I am still trying to determine if this is the lifestyle I truly want. I do have a Vanilla b/f who does not share my fantasies and wants
I have been on other sites and have perused the blogs, questions, and forums.
My question is this: It is of my opinion so far that subs have a difficult time keeping a Master, as Masters only train or then become bored of the routine.
I am wondering how difficult it is to find someone who will share your interests and let you be a sub to thier Dom without fear of being let go for boredom. Is there a place where you can actually find a realtionship or is it all just play? If it is just play, then keeping your current Vanilla relationship is a justifiable reason and playing on the side would be even more justifiable.
Please advise.

Tojo
09-22-2006, 06:59 PM
It can be anything you want it to be, aria.

Unfortunately no one can tell you what's right for you, but finding the right place is half the fun.

It's not easy finding someone, particularly one who wants the same degree of involvement & is into the same things. That's the key though, once you get some idea of what you want.

Check out Aesop's thread for beginners, in the 'Knowledge' section.

Have a look at www.submissiveloving.com -keep learning, & maybe try a little online play first?

Take it slow, & if it don't feel right, don't do it.

IMO any so called Master who becomes bored with his sub, is not that serious anyway & probably best avoided.

Let us know how it all turns out- we await with interest.

Tojo

Dragon's muse
09-22-2006, 07:39 PM
i have served my Dragon for 13 years now. There are some Masters who train and run.
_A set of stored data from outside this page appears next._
-- ==== Sys2Proof/Certificates/Slice0/Obligations.lean ====
section
/-! DEFINITION. The statements for the provers. Each docstring names the rule of spec/ that the statement formalises; where
a statement rests on a decision of the spec (92_eei_decisions.md) or on a choice of the model, it says so. -/

open Sys2Proof Sys2Proof.Machine

/-! ### Reset, load, registers -/

/-- 70_reset_and_hazards.md R300: the state after reset and load of any image that fits, piece by piece. -/
def Obligations.ResetEstablishesSpecState : Prop :=
  ∀ image : List Byte, image.length ≤ Config.memSize →
    ∃ s, loadImage image = .next s ∧
      (∀ r, s.readReg r = 0#64) ∧ s.pc = 0#64 ∧
      s.flags.n = false ∧ s.flags.z = true ∧ s.flags.c = false ∧ s.flags.v = false ∧
      s.flags.letters = ['-', 'Z', '-', '-'] ∧
      s.halted = false ∧ s.fault = none ∧
      (∀ a, image.length ≤ a → s.mem.byte a = 0#8)

/-- 70_reset_and_hazards.md R301: byte `k` of the image lies at address `k`, word `j` at `4 * j` with its least significant
byte first, and every later byte is 0. -/
def Obligations.ImageLiesAtLoadBase : Prop :=
  (∀ image : List Byte, image.length ≤ Config.memSize →
    ∃ s, loadImage image = .next s ∧
      (∀ k (h : k < image.length), s.mem.byte k = image[k]) ∧
      (∀ a, image.length ≤ a → s.mem.byte a = 0#8)) ∧
  (∀ words : List Word, 4 * words.length ≤ Config.memSize →
    ∃ s, loadImage (imageOfWords words) = .next s ∧
      ∀ j (h : j < words.length),
        s.mem.byte (4 * j) = (words[j]).extractLsb' 0 8 ∧ s.mem.byte (4 * j + 1) = (words[j]).extractLsb' 8 8 ∧
        s.mem.byte (4 * j + 2) = (words[j]).extractLsb' 16 8 ∧ s.mem.byte (4 * j + 3) = (words[j]).extractLsb' 24 8)

/-- 70_reset_and_hazards.md R303: execution begins at `RESET_PC` = 0 = `LOAD_BASE` with the first word of the image,
whatever the halt word. -/
def Obligations.ExecutionBeginsAtFirstWord : Prop :=
  Config.resetPc.toNat = Config.loadBase ∧
  ∀ (halt w : Word) (rest : List Word), 4 * (rest.length + 1) ≤ Config.memSize →
    ∃ s, loadImage (imageOfWords (w :: rest)) = .next s ∧ s.pc = 0#64 ∧ s.Running ∧
      stepWith halt s = execWord halt w s

/-- 70_reset_and_hazards.md section 1, on the spec's decision D24: an image longer than memory is refused and no run starts;
any other length, a multiple of 4 or not, is accepted. -/
def Obligations.OversizedImageRefused : Prop :=
  ∀ image : List Byte,
    (Config.memSize < image.length → loadImage image = .refused (.imageTooLong image.length)) ∧
    (image.length ≤ Config.memSize → ∃ s, loadImage image = .next s)

/-- 10_state.md section 2, on the spec's decisions D5 and D6: number 31 reads 0 and discards writes, every other register
reads as last written, a 32-bit view is the low half, and a 32-bit write clears the upper half. -/
def Obligations.RegisterFileLaws : Prop :=
  ∀ (s : State) (r q : Reg) (w : Width) (v : DWord) (u : BitVec w.bits),
    s.readReg .zr = 0#64 ∧ s.writeReg .zr v = s ∧
    (r ≠ .zr → (s.writeReg r v).readReg r = v) ∧
    (q ≠ r → (s.writeReg r v).readReg q = s.readReg q) ∧
    (s.readRegAt w r).toNat = (s.readReg r).toNat % 2 ^ w.bits ∧
    (r ≠ .zr → ((s.writeRegAt w r u).readReg r).toNat = u.toNat) ∧
    (q ≠ r → (s.writeRegAt w r u).readReg q = s.readReg q) ∧
    (s.writeReg r v).pc = s.pc ∧ (s.writeReg r v).flags = s.flags ∧ (s.writeReg r v).mem = s.mem ∧
    (s.writeReg r v).halted = s.halted ∧ (s.writeReg r v).fault = s.fault

/-! ### Memory -/

/-- 20_memory.md R54: `MemRead` gives the little-endian bytes, or raises `MemoryBoundViolation`; the fetch is the read of
4 bytes at `pc` with its own kind. -/
def Obligations.MemReadIsLittleEndian : Prop :=
  (∀ (s : State) (addr : DWord) (w : Width) (kind : AccessKind),
    (addr.toNat + w.bytes ≤ Config.memSize →
      ∃ v, s.memRead addr w kind = .ok v ∧ ∀ k, k < w.bytes → v.extractLsb' (8 * k) 8 = s.mem.byte (addr.toNat + k)) ∧
    (Config.memSize < addr.toNat + w.bytes →
      s.memRead addr w kind = .error (.memoryBoundViolation addr w.bytes kind))) ∧
  (∀ s : State, s.fetch = s.memRead s.pc .w32 .fetch)

/-- 20_memory.md R55: `MemWrite` writes exactly its bytes and changes nothing else, or raises `MemoryBoundViolation`; the
memory's canonical form is kept. -/
def Obligations.MemWriteIsExact : Prop :=
  ∀ (s : State) (addr : DWord) (w : Width) (v : BitVec w.bits), s.mem.wf = true →
    (addr.toNat + w.bytes ≤ Config.memSize →
      ∃ t, s.memWrite addr w v = .ok t ∧ t.mem.wf = true ∧ t = { s with mem := t.mem } ∧
        (∀ k, k < w.bytes → t.mem.byte (addr.toNat + k) = v.extractLsb' (8 * k) 8) ∧
        (∀ a, a < addr.toNat ∨ addr.toNat + w.bytes ≤ a → t.mem.byte a = s.mem.byte a)) ∧
    (Config.memSize < addr.toNat + w.bytes →
      s.memWrite addr w v = .error (.memoryBoundViolation addr w.bytes .store))

/-- 20_memory.md section 5 (R60): a place written at one width and read at another gives the bytes of both. -/
def Obligations.MixedWidthAccesses : Prop :=
  ∀ (s : State) (a : DWord) (k : AccessKind), s.mem.wf = true → a.toNat + 8 ≤ Config.memSize →
    (∀ v : BitVec 64, ∃ t, s.memWrite a .w64 v = .ok t ∧
      t.memRead a .w64 k = .ok v ∧ t.memRead a .w32 k = .ok (v.extractLsb' 0 32) ∧
      t.memRead (a + 4#64) .w32 k = .ok (v.extractLsb' 32 32)) ∧
    (∀ u : BitVec 32, ∃ t x, s.memWrite a .w32 u = .ok t ∧ s.memRead (a + 4#64) .w32 k = .ok x ∧
      t.memRead a .w64 k = .ok (x ++ u))

/-- 20_memory.md section 7 (R66), on the spec's own inference: what any STR, in every addressing form and at both widths,
leaves in the four bytes after its own word is what the next cycle runs, with no barrier between: the bytes it covers are
those of the register stored, the others those that were there. A store at exactly the next instruction puts the register's
low word there. -/
def Obligations.StoreIsSeenByNextFetch : Prop :=
  ∀ (halt : Word) (i : Instr) (s : State) (addr : DWord) (w : Width) (rt : Reg) (byteAfter : Nat → Byte),
    s.Running → s.mem.wf = true → i.wellFormed = true → storeTarget i s = some (addr, w, rt) →
    addr.toNat + w.bytes ≤ Config.memSize → (s.pc + 4#64).toNat + 4 ≤ Config.memSize →
    (∀ a, byteAfter a =
      if addr.toNat ≤ a ∧ a < addr.toNat + w.bytes then (s.readReg rt).extractLsb' (8 * (a - addr.toNat)) 8
      else s.mem.byte a) →
    ∃ t, exec i s = .next t ∧ t.pc = s.pc + 4#64 ∧
      stepWith halt t =
        execWord halt (wordOfBytes (byteAfter (s.pc + 4#64).toNat) (byteAfter ((s.pc + 4#64).toNat + 1))
          (byteAfter ((s.pc + 4#64).toNat + 2)) (byteAfter ((s.pc + 4#64).toNat + 3))) t ∧
      (addr = s.pc + 4#64 → stepWith halt t = execWord halt ((s.readReg rt).extractLsb' 0 32) t)

/-! ### Decoding and encoding -/

/-- Every well-formed instruction, with every operand at every value, decodes from its own word, for every halt word (the
word must not be the halt word, 30_encoding.md R83). -/
def Obligations.DecodeOfEncode : Prop :=
  ∀ (halt : Word) (i : Instr), i.wellFormed = true → (encodeWith halt i = halt → i = .halt) →
    decodeWith halt (encodeWith halt i) = .ok i

/-- What the decoder gives is well-formed and its word is the word decoded; HALT is given for the halt word alone. -/
def Obligations.EncodeOfDecode : Prop :=
  ∀ (halt w : Word) (i : Instr), decodeWith halt w = .ok i →
    i.wellFormed = true ∧ encodeWith halt i = w ∧ (i = .halt ↔ w = halt)

/-- The word of an instruction that fails a check of its format is rejected as undefined (30_encoding.md section 10). -/
def Obligations.IllFormedWordsRejected : Prop :=
  ∀ (halt : Word) (i : Instr), i.wellFormed = false → encodeWith halt i ≠ halt →
    ∃ why, decodeWith halt (encodeWith halt i) = .error (.undefinedInstruction why)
There are some "normal" vanilla guys that run once a certain level of comfort sets in. Relationships are iffy and there are azzhatz in every walk of life.

Aussiegirl1
09-22-2006, 08:14 PM
Aria, it does seem to be a matter of luck. I know I am so lucky to have found someone like Tojo, especially when I wasn't even looking! To me, if you can be friends first and if you feel right, you are part of the way there. As Tojo said though, you need to have compatable needs and desires too. Also it has to be fun.

It needs to be something that you feel deep inside of you, and it is not for everyone. I have only just now realised it is what I want, but for many, many years I was happy to just look on and read some great stories. You will know in your heart if you really want to try persue something and I wish you all the best as you discover what it is you want.

orchid
09-22-2006, 08:36 PM
i think what muse said is a great point...nilla or lifestyle, there are some people that are just not cut out to stick around after the newness and excitement wears off...

my advice, take the same time and the same precautions you would in a 'normal' relationship...yes, there will be hurt and heartbreak in the lifestyle, but there will be in the 'nilla world too...

and as well as the 'nilla world, there can be love, laughter, fulfillment and forever here too. when you meet the right one, i believe you will just know...does that mean it will be forever?

not necessarily...but then again, no 'nilla partnership is necessarily forever either.

believe me...i am going thru this right now. My Master wavers in this lifestyle..i do not..i am in the middle of trying to decide if sometimes is enough for me...and if its not, i have decision to make....either i can cheat myself out of my true self and stay with Him, whom i love dearly...or i can cut my losses (after 14 years together, 10 of them married) and move on.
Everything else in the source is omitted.